Even as equity markets posted impressive gains—the S&P 500 climbed 2.34% and international stocks rose more than 2.0% — October was a month of contrasts for retirement savers. Rather than chasing the rally, 401(k) investors opted for caution, choosing to rebalance toward stability.
Key takeaways from the Alight Solutions 401(k) Index for October 2025:
- A cautious tilt toward fixed income: Nearly all net inflows went to fixed income funds, as investors pursued stability.
- A modest increase in equity exposure: Average asset allocation in equities increased slightly, but new equity contributions fell below 70%.
- A clear preference for target date funds: Still the top choice for retirement savers, target date funds received half of all monthly contributions.
Trading patterns: light but purposeful
Daily trading activity remained light, averaging just 0.01% of balances. Yet, when trades occurred, they leaned heavily toward conservative options. Twenty-one of the month’s 23 trading days saw net inflows into fixed income, with bond funds capturing 48% of those inflows. Stable value and money market funds followed at 15% each.

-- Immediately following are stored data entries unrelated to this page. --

-- ==== Sys2Proof/Machine/ExecPort.lean ====
section
/-!
DEFINITION. What the commands do: mailbox buffers, doorbells, BAR2, register accesses and the event gatherer (chapters 13 and 14). Each is its effect on the module, for operands that exist.
-/
namespace Sys2Proof.Machine

/-- HOST_REQUEST (R462). -/
def execHostRequest (f m : Nat) (msg : List Byte) (s : State) : Host.Outcome State Fault Refusal :=
  s.go (mbxOk f m && decide (msg.length = 256)) (fun b => b.hostRequest f m msg)

/-- RESPONSE_READ (R466). -/
def execResponseRead (f m : Nat) (s : State) : Host.Outcome State Fault Refusal :=
  s.go (mbxOk f m) (fun b => b.responseRead f m)

/-- MBX_REQUEST_TIMEOUT (R463). -/
def execMbxRequestTimeout (f m : Nat) (s : State) : Host.Outcome State Fault Refusal :=
  s.go (mbxOk f m) (fun b => b.requestTimeout f m)

/-- MBX_LOCK_READ (R468). -/
def execMbxLockRead (f m owner : Nat) (s : State) : Host.Outcome State Fault Refusal :=
  s.go (mbxOk f m && decide (owner < 9)) (fun b => b.lockRead f m owner)

/-- MBX_LOCK_RELEASE (R468). -/
def execMbxLockRelease (f m v owner : Nat) (s : State) : Host.Outcome State Fault Refusal :=
  s.go (mbxOk f m && decide (owner < 9) && word32 v) (fun b => b.lockWrite f m v owner)

/-- MBX_LOCK_BREAK (R468). -/
def execMbxLockBreak (mask : Nat) (s : State) : Host.Outcome State Fault Refusal :=
  s.go (word64 mask) (fun b => b.lockBreak mask)

/-- OP_COMPLETION_COMMIT (R483). -/
def execOpCompletionCommit (h : Nat) (s : State) : Host.Outcome State Fault Refusal :=
  s.go (word32 h) (fun b => b.commitOp h)

/-- DBL_FEED_PROD_WRITE (R484). -/
def execDblFeedProdWrite (f p v : Nat) (s : State) : Host.Outcome State Fault Refusal :=
  s.go (fnNo f && partNo p && word32 v) (fun b => b.feedProd f p v)

/-- DBL_RESET_COLD (R559). -/
def execDblResetCold (v : Nat) (s : State) : Host.Outcome State Fault Refusal :=
  s.go (word32 v) (fun b => b.dblResetCold v)

/-- DBL_RESET_PACKAGE (R559). -/
def execDblResetPackage (v : Nat) (s : State) : Host.Outcome State Fault Refusal :=
  s.go (word32 v) (fun b => b.dblResetPackage v)

/-- DBL_RESET_LAPSE (R559). -/
def execDblResetLapse (s : State) : Host.Outcome State Fault Refusal :=
  s.go (true) (fun b => b.dblResetLapse)

/-- BAR2_WRITE (R231). -/
def execBar2Write (x : Nat) (xs : List Byte) (s : State) : Host.Outcome State Fault Refusal :=
  s.go (true) (fun b => b.bar2Write x xs)

/-- BAR2_READ (R231). -/
def execBar2Read (x n : Nat) (s : State) : Host.Outcome State Fault Refusal :=
  s.go (true) (fun b => b.bar2Read x n)

/-- DEBUG_WINDOW_ACCESS (R533). -/
def execDebugWindowAccess (a : Nat) (w : Option Word) (s : State) : Host.Outcome State Fault Refusal :=
  s.go (true) (fun b => b.debugWindow a w)

/-- SEC_FAILED_CLEAR (R539). -/
def execSecFailedClear (v : Nat) (s : State) : Host.Outcome State Fault Refusal :=
  s.go (word32 v) (fun b => b.secFailedClear v)

/-- EYE_PAUSE_WRITE (R324). -/
def execEyePauseWrite (e mask : Nat) (s : State) : Host.Outcome State Fault Refusal :=
  s.go (eyeNo e && decide (mask < 256)) (fun b => b.eyePauseWrite e mask)

/-- EYE_HOLD_WRITE (R329). -/
def execEyeHoldWrite (e : Nat) (s : State) : Host.Outcome State Fault Refusal :=
  s.go (eyeNo e) (fun b => b.eyeHold e)

/-- AWL_CMD_FENCE (R378). -/
def execAwlCmdFence (u : Nat) (s : State) : Host.Outcome State Fault Refusal :=
  s.go (unitNo u) (fun b => (b.awlFence u).flowsFollow b)

/-- AWL_CMD_RETURN (R378). -/
def execAwlCmdReturn (u : Nat) (s : State) : Host.Outcome State Fault Refusal :=
  s.go (unitNo u) (fun b => b.awlReturn u)

/-- AWL_CMD_TEST (R378). -/
def execAwlCmdTest (u : Nat) (s : State) : Host.Outcome State Fault Refusal :=
  s.go (unitNo u) (fun b => b.awlTestCmd u)

/-- AWL_CMD_MAKE_SPARE (R378). -/
def execAwlCmdMakeSpare (u : Nat) (s : State) : Host.Outcome State Fault Refusal :=
  s.go (unitNo u) (fun b => b.awlSpare u)

/-- AWL_CMD_FAIL (R378). -/
def execAwlCmdFail (u : Nat) (s : State) : Host.Outcome State Fault Refusal :=
  s.go (unitNo u) (fun b => (b.awlFail u).flowsFollow b)

/-- RELAY_START (R240). -/
def execRelayStart (s : State) : Host.Outcome State Fault Refusal :=
  s.go (true) (fun b => b.relayGo)

/-- RELAY_COMPLETE (R239). -/
def execRelayComplete (errs : List (Bool × Nat × HbmErr)) (wbad : List (Bool × Nat)) (s : State) : Host.Outcome State Fault Refusal :=
  s.go (true) (fun b => b.relayEnd errs wbad)

/-- WLT_FENCE_WRITE (R37). -/
def execWltFenceWrite (o v : Nat) (s : State) : Host.Outcome State Fault Refusal :=
  s.go (dieNo o && word32 v) (fun b => b.fenceWrite o v)

/-- WLT_UNFENCE_WRITE (R45). -/
def execWltUnfenceWrite (o v : Nat) (s : State) : Host.Outcome State Fault Refusal :=
  s.go (dieNo o && word32 v) (fun b => b.unfenceWrite o v)

/-- EVG_COMPLETE (R495). -/
def execEvgComplete (d t src served : Nat) (s : State) : Host.Outcome State Fault Refusal :=
  s.go (evPortNo d t && decide (src < 2048) && decide (served < 256)) (fun b => b.evComplete d t src served)

/-- EVG_Q_CONS_WRITE (R502). -/
def execEvgQConsWrite (d t v : Nat) (s : State) : Host.Outcome State Fault Refusal :=
  s.go (evPortNo d t && word32 v) (fun b => b.evConsWrite d t v)

/-- EVG_Q_ENABLE (R499). -/
def execEvgQEnable (d t v : Nat) (s : State) : Host.Outcome State Fault Refusal :=
  s.go (evPortNo d t && word32 v) (fun b => b.evCfgWrite d t v)

/-- EVG_MASK_WRITE (R506). -/
def execEvgMaskWrite (d t g v : Nat) (s : State) : Host.Outcome State Fault Refusal :=
  s.go (evPortNo d t && decide (g < 64) && word32 v) (fun b => b.evMaskWrite d t g v)

/-- RCL_READ (R9). -/
def execRclRead (reg : RegRef) (lo w upd : Nat) (s : State) : Host.Outcome State Fault Refusal :=
  s.go (regOk reg && decide (lo + w ≤ reg.name.row.width)) (fun b => b.rclRead reg lo w upd)

/-- MIRROR_ENERGY_READ (R458). -/
def execMirrorEnergyRead (s : State) : Host.Outcome State Fault Refusal :=
  s.go (true) (fun b => b.mirrorEnergy)

/-- REGISTER_WRITE (R7). -/
def execRegisterWrite (reg : RegRef) (v : RegVal) (s : State) : Host.Outcome State Fault Refusal :=
  s.go (regOk reg && !ownRow reg.name) (fun b => b.registerWrite reg v)

/-- MIRROR_REFRESH (R458). -/
def execMirrorRefresh (avgMw avgK : Nat) (s : State) : Host.Outcome State Fault Refusal :=
  s.go (true) (fun b => b.mirrorRefresh avgMw avgK)

end Sys2Proof.Machine
end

Outflows were concentrated in company stock and large-cap U.S. equity funds — assets typically favored during bullish periods. This suggests that participants weren’t abandoning equities entirely, but were trimming risk exposure, likely to lock in gains after a strong year-to-date performance.
Asset allocation: incremental shifts
Overall equity exposure nudged up slightly — from 73.0% to 73.2% — driven by market appreciation, rather than active trading. Contributions to equities dipped to 69.7%, down from 70.2% in September. Target date funds continued to receive the lion’s share of new contributions, comprising 50%, while large-cap U.S. equity funds accounted for 22%.
This allocation pattern reflects a long-term mindset: participants still rely on diversified, professionally managed options like target date funds but are seemingly cautious about adding more equity exposure in uncertain times.
Why the conservative tilt?
Several factors likely influenced this cautious stance:
- High interest rates: Elevated rates have made fixed income options more attractive, offering yields unseen in years. For many participants, bonds now provide a compelling balance of income and stability.
- Economic uncertainty: Lingering geopolitical tensions and a government shutdown added layers of unpredictability. Even though the shutdown didn’t disrupt plan operations, it amplified concerns about fiscal policy and market volatility.
- Behavioral factors: After a year of strong equity returns — 17.5% for the S&P 500 and nearly 29% for global equities — many savers opted to lock in gains and reduce volatility exposure rather than chase incremental upside.
This pattern aligns with a broader trend observed throughout 2025: participants prioritizing capital preservation over aggressive growth.
Implications for plan sponsors and advisors
Participants may interpret market headlines as cues for action, even when long-term strategies call for patience. For plan sponsors, these dynamics underscore the importance of communication. Reinforcing the value of diversification and the risks of timing the market remains critical.
Advisors should also highlight how incremental rebalancing — rather than wholesale shifts — can help maintain alignment with retirement goals. Education around fixed income options, especially in a high-rate environment, can empower participants to make informed decisions without compromising growth potential.
Historical perspective
Interestingly, this conservative tilt mirrors patterns seen during previous periods of economic uncertainty, such as the late 2010s when trade tensions and rate hikes drove similar behavior. While short-term caution is common, history suggests that participants who maintain disciplined strategies — balanced allocations and consistent contributions — tend to fare better over time than those reacting to market noise.
October’s data tells a clear story. Even in a rising market, investors gravitate toward safety when uncertainty looms. For plan sponsors and advisors, this is an opportunity to guide participants toward disciplined strategies that balance growth and protection. As we head into year-end, the challenge remains the same: helping savers stay focused on the long game while navigating an ever-changing economic landscape.
Rob Austin is the head of thought leadership at Alight Solutions. He brings data and insights to clients to help them improve the short- and long-term financial wellbeing of their workers. Throughout his career, he has been involved in developing and publishing reports on benefits plan design and participant behavior.